### Activity
Please report each line in the material below that includes "secBank".

### Exercise data

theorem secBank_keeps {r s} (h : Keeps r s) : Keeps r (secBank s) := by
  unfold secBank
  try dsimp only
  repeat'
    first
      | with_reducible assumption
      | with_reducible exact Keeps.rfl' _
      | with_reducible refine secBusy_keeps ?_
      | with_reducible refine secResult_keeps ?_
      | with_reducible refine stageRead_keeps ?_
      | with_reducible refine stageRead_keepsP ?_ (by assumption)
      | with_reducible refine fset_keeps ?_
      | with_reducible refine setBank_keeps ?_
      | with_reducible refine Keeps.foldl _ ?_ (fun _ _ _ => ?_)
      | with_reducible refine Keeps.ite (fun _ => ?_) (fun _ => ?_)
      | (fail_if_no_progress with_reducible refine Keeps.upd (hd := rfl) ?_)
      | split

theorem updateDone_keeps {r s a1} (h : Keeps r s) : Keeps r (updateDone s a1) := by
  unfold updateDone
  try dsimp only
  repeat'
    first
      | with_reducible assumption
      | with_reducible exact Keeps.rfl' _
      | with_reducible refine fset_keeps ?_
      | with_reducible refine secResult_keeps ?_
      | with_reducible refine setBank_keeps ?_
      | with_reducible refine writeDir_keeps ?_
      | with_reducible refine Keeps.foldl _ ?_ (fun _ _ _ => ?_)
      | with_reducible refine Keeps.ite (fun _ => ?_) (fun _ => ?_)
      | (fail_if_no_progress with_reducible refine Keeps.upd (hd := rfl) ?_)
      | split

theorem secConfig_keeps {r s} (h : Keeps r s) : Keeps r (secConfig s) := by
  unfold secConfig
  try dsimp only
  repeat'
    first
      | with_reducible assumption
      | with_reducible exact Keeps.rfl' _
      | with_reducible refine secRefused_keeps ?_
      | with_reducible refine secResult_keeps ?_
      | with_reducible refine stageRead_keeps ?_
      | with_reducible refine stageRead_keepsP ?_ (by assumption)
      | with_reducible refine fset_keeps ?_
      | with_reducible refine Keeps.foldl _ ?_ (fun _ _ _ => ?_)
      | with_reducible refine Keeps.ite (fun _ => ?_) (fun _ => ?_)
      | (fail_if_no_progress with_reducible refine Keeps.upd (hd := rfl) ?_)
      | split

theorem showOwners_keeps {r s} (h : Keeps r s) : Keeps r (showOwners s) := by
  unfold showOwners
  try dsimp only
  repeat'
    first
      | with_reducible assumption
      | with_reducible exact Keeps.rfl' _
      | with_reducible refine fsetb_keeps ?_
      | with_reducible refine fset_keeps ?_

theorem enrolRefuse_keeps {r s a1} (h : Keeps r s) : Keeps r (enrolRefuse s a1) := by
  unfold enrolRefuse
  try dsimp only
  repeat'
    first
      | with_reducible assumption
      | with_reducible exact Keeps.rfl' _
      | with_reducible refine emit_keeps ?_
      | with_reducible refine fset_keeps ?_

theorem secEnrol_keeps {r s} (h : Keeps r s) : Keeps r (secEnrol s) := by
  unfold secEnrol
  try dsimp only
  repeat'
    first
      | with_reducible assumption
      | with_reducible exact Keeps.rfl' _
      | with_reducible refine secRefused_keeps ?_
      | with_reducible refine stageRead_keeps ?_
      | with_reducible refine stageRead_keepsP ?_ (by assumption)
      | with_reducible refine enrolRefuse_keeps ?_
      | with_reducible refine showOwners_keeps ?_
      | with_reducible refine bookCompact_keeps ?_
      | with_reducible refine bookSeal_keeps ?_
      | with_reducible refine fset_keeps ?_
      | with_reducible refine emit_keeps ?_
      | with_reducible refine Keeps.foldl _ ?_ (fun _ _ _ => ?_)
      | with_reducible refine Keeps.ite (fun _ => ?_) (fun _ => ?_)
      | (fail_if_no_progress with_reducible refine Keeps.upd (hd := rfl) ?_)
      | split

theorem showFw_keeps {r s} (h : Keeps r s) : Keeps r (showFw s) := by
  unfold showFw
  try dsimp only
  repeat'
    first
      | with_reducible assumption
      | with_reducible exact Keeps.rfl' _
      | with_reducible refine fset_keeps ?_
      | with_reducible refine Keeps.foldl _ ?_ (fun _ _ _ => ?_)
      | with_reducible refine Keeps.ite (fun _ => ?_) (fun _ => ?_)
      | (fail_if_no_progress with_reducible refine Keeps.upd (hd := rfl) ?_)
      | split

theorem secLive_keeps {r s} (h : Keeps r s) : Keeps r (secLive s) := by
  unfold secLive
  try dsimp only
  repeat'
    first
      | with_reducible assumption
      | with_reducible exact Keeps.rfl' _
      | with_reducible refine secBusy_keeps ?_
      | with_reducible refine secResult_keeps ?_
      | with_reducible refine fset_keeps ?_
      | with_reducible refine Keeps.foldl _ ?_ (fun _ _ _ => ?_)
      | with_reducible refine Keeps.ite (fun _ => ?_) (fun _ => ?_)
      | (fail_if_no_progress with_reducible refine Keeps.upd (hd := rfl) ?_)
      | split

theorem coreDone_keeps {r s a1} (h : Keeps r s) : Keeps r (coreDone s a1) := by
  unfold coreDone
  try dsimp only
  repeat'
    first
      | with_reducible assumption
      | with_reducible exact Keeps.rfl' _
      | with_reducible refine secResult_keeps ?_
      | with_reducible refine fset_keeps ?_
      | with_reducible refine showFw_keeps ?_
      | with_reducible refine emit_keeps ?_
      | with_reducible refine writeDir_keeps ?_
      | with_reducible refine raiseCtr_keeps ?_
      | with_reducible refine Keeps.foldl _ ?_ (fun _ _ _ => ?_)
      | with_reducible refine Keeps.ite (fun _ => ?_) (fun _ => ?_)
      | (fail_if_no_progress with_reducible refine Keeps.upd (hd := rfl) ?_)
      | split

### Your solution
theorem secBank_keeps {r s} (h : Keeps r s) : Keeps r (secBank s) := by
  unfold secBank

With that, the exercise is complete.